This is a set of scripts to automate various tasks in managing a conference run through HotCRP. Functions include:
- PC conflict identification for submissions.
- Partitioning of PC members into two days (for a 2-day PC meeting).
- Paper review assignments preferences.
- Parsing of paper reviews.
- Various plotting functions.
Expect varying degrees of hard-codedness here, based on how rushed I was at the time to produce a result :)
- fuzzywuzzy - a Python fuzzy matching library. Available here: https://github.com/seatgeek/fuzzywuzzy
- A HotCRP submissions database dump in JSON format.
- A HotCRP PC member information dump in CSV format.
- A manually constructed list of institutions and common aliases. I've provided the one I've made (data/institutions.csv) but you may need to make additional changes.
- Lots of patience.
HotCRP submissions database dump:
- Search for all submitted papers.
- Scroll to the very bottom of the long list.
- Select all papers
- Download: JSON.
- Place the downloaded file into data/isca2017db-data.json.
HotCRP PC info dump:
- Go to Users -> Program committee.
- Scroll to the bottom
- Select all PC members
- Download: PC info.
- Place the downloaded file into data/isca2017db-pcinfo.csv
Institutions list:
- This is a CSV file of institutions that are associated with the conference submissions.

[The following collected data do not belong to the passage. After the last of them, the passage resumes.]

-- ==== Sys2Proof/Machine/Internal.lean ====
section
/-! DEFINITION. The events inside the part: resets (R186), reservation (R80 to R84), timers and deadlines (R35, R60, R68,
R70, R184), the background check (R187, R188) and the report sender (R168, R176). -/

namespace Sys2Proof.Machine

/-- Every runtime record at its reset value; the retained state, the waiting commands and the model's own logs are kept
(R178, R186). -/
def State.resetRuntime (s : State) : State :=
  { pending := s.pending, store := s.store, storedCrc := s.storedCrc, tablesValid := s.tablesValid,
    blocked := s.blocked, auxCounter := s.auxCounter, events := s.events, sent := s.sent }

/-- The Mode Report after a reset, with SAFE_N following the mode (R182). -/
def Ev.resetMode (ev : Ev) (m : Mode) : Ev :=
  (ev.on (fun s => { s with mode := m, safeN := decide (m = .startup ∨ m = .operational) })).raise .route
    (.mode none m .reset)

/-- TABLE_FAULT with its Fault Report (R186, R187). -/
def Ev.tableFault (ev : Ev) (cause : FaultCause) : Ev :=
  ev.fault .route { cls := .tableFault, designation := 0, port := none, route := none, cause := cause.code }

/-- The start-up check (R186). -/
def Ev.startCheck (ev : Ev) : Ev :=
  if ev.s.tablesValid then
    if tableCrc ev.s.store = ev.s.storedCrc then
      let ev := (ev.on (fun s => { s with dmap := buildMap s.store })).resetMode .startup
      ev.on (fun s => { s with startupDeadline := some (s.deadlineAfter s.startupTicks) })
    else
      ((ev.on (fun s => { s with tablesValid := false })).tableFault .startCheck).resetMode .maintenance
  else ev.resetMode .maintenance

/-- Power-on reset and Restart: every runtime record at its reset value, then the start-up check (R186). -/
def State.doReset (s : State) : State := ((Ev.start s.resetRuntime).startCheck).commit

/-- POWER_ON_RESET (R186). -/
def takePowerOnReset (s : State) : State := s.doReset

/-- The meaning of POWER_ON_RESET. -/
def execPowerOnReset (s : State) : Host.Outcome State Fault Refusal := .next (takePowerOnReset s)

/-- RESTART_RESET (R186): the reset that follows an accepted Restart, where one is to come (log entry 7). -/
def takeRestartReset (s : State) : State := if s.restartPending then s.doReset else s

/-- The meaning of RESTART_RESET. -/
def execRestartReset (s : State) : Host.Outcome State Fault Refusal := .next (takeRestartReset s)

/-- The request and the context of the next reservation, where one is possible (R80). -/
def State.nextReservation (s : State) : Option (Nat × Request) :=
  match s.mode, s.requests, s.freeCtxNumber with
  | .operational, q :: _, some c => some (c, q)
  | _, _, _ => none

/-- The taking context's reservation of the head request (R81, R82). -/
def Ev.reservation (ev : Ev) (c : Nat) (q : Request) : Ev :=
  let outcome := ev.s.reservationOutcome q.route
  let ev := ev.on (fun s => { s with requests := s.requests.drop 1 })
  match outcome with
  | .ok res => ev.reserve c q res
  | .error x => ev.refuseReservation q x

/-- RESERVATION (R80, R81). -/
def takeReservation (s : State) : State :=
  match s.nextReservation with
  | some (c, q) => ((Ev.start s).reservation c q).settle
  | none => s

/-- The meaning of RESERVATION. -/
def execReservation (s : State) : Host.Outcome State Fault Refusal := .next (takeReservation s)

/-- LINK_TIMER_EXPIRY (R34, R35): in UP the link becomes LOST; in DOWN and LOST the count returns to 0 and the timer
stops. -/
def takeLinkTimerExpiry (p : Port) (s : State) : State :=
  let l := s.link p
  if s.passes l.timer then
    if l.state = .up then ((Ev.start s).linkLost p).settle
    else ((Ev.start s).on (fun s => s.setLink p { l with count := 0, timer := none })).settle
  else s

/-- The meaning of LINK_TIMER_EXPIRY. -/
def execLinkTimerExpiry (p : Port) (s : State) : Host.Outcome State Fault Refusal := .next (takeLinkTimerExpiry p s)

/-- The owner acts on the expiry of its release timer (R68, R126, R132, R162). -/
def Ev.actOnExpiry (ev : Ev) (h : HeldTimer) : Ev :=
  match h.purpose with
  | .approach => ev.fullRelease h.owner
  | .overlap => ev.endOverlap h.owner
  | .forced => ev.fullRelease h.owner
  | .none => ev

/-- The expiry of a release timer: it is freed, delivered, and taken by the head of the wait list (R67, R68). -/
def Ev.releaseExpiry (ev : Ev) (t : Nat) (h : HeldTimer) : Ev :=
  ((ev.on (fun s => (s.setTimer t none).modRoute h.owner RouteRec.noTimer)).actOnExpiry h).on
    (fun s => s.freeTimer t)

/-- RELEASE_TIMER_EXPIRY (R68). -/
def takeReleaseTimerExpiry (t : Nat) (s : State) : State :=
  match s.timerOf t with
  | some h => if h.timer.expired then ((Ev.start s).releaseExpiry t h).settle else s
  | none => s

/-- The meaning of RELEASE_TIMER_EXPIRY. -/
def execReleaseTimerExpiry (t : Nat) (s : State) : Host.Outcome State Fault Refusal :=
  .next (takeReleaseTimerExpiry t s)

/-- The expiry of a context timer: the timer is stopped and the context fails with BORDER_TIMEOUT, naming its
destination BORDER element (R70, R89). -/
def Ev.contextExpiry (ev : Ev) (c : Nat) : Ev :=
  let ev := ev.on (fun s => s.setCtxTimer c none)
  match ev.s.ctx c with
  | some x => ev.failCtx c .borderTimeout (ev.s.rrow x.route).dest true
  | none => ev

/-- CONTEXT_TIMER_EXPIRY (R70). -/
def takeContextTimerExpiry (c : Nat) (s : State) : State :=
  match s.ctxTimer c with
  | some t => if t.expired then ((Ev.start s).contextExpiry c).settle else s
  | none => s

/-- The meaning of CONTEXT_TIMER_EXPIRY. -/
def execContextTimerExpiry (c : Nat) (s : State) : Host.Outcome State Fault Refusal :=
  .next (takeContextTimerExpiry c s)

/-- STARTUP_END (R184): the mode becomes OPERATIONAL. -/
def takeStartupEnd (s : State) : State :=
  if s.mode = .startup ∧ s.passes s.startupDeadline = true then
    (((Ev.start s).on (fun s => { s with startupDeadline := none })).enterMode .operational .startupEnd).settle
  else s

/-- The meaning of STARTUP_END. -/
def execStartupEnd (s : State) : Host.Outcome State Fault Refusal := .next (takeStartupEnd s)

/-- Entry into SAFE_STOP (R188): the mode first, then the SE with its Declines and Withdraws, the RM and the AU, whose
reports follow in this order. -/
def Ev.enterSafeStop (ev : Ev) : Ev :=
  ev.inOrder .safeStop 0
    [fun ev => (ev.enterMode .safeStop .tableCheck).on (fun s => { s with startupDeadline := none }),
     Ev.settingSafeStop, Ev.monitorSafeStop, fun ev => ev.endAux (.discarded .modeChange)]

/-- A mismatch in the background check (R187). -/
def Ev.checkFailed (ev : Ev) : Ev :=
  let ev := ev.tableFault .backgroundCheck
  if ev.s.mode = .startup ∨ ev.s.mode = .operational then ev.enterSafeStop else ev

/-- BACKGROUND_CHECK (R187). It reads the mode as it stands, so one that a sender puts behind an Enter Operation at the
instant of the same base tick is made: the model's choice (DESIGN CHOICE, log entry 44). -/
def takeBackgroundCheck (s : State) : State :=
  if s.atTick ∧ s.tick % 6000 = 0 ∧ s.mode ≠ .maintenance then
    if tableCrc s.store = s.storedCrc then s else ((Ev.start s).checkFailed).settle
  else s

/-- The meaning of BACKGROUND_CHECK. -/
def execBackgroundCheck (s : State) : Host.Outcome State Fault Refusal := .next (takeBackgroundCheck s)

/-- The Fault Report of class REPORT_OVERRUN, carrying the lost-report count (R176). -/
def State.overrunReport (s : State) : Report :=
  .fault { cls := .reportOverrun, designation := 0, port := none, route := none, cause := BitVec.ofNat 16 s.lost }

/-- The overrun notice goes into the place freed by a sending (R176). -/
def State.noticeOverrun (s : State) : State :=
  if s.notice then
    if s.mask.getLsbD Latch.reportOverrun.bit then
      { s with queue := s.queue ++ [s.overrunReport], lost := 0, notice := false }
    else { s with notice := false }
  else s

/-- REPORT_SEND (R168, R176): while the C-port link is UP, the head report goes out with the sequence count. -/
def takeReportSend (s : State) : State :=
  if s.linkC.state = .up then
    match s.queue with
    | r :: rest =>
      ({ s with queue := rest, seq := s.seq + 1 }.send .c (.report s.seq r)).noticeOverrun
    | [] => s
  else s

/-- The meaning of REPORT_SEND. -/
def execReportSend (s : State) : Host.Outcome State Fault Refusal := .next (takeReportSend s)

/-- RATE_TICK (R58, R60): rate tick k falls at a base tick whose count is a multiple of 2^k. -/
def takeRateTick (k : Nat) (s : State) : State :=
  if s.atTick ∧ k < 8 ∧ s.tick % 2 ^ k = 0 then s.rateTick k else s

/-- The meaning of RATE_TICK. -/
def execRateTick (k : Nat) (s : State) : Host.Outcome State Fault Refusal := .next (takeRateTick k s)

end Sys2Proof.Machine
end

- Each line contains different ways of expressing the same institution (e.g. UVA/University of Virginia).
- The first element of each line is considered the "canonical" name. These scripts will use the canonical name whenever printing output.
- Every name in the list must be unique (or mismatches could ocurr).
- See data/institutions.csv for an example. You will probably need to add more entries to this list.
Create the following directories:
- data/
- results/
- correct/
- paperpartitions/
- pcpartitions/
- plots/
You might not use all of these but the scripts might assume one of them exists.
Although submissions are supposed to mark all PC members they have conflicts with in a structured way by checking off names from a list, in practice this does not happen for several reasons.
- Authors do not mark all PC members that have an institutional conflict.
- Authors do not notice various changes to the PC.
- Authors are too lazy to scroll through the long list of PC/EPC.
- Authors do not realize that some people they were not conflicted with before are now conflicted (possibly due to changing institutions).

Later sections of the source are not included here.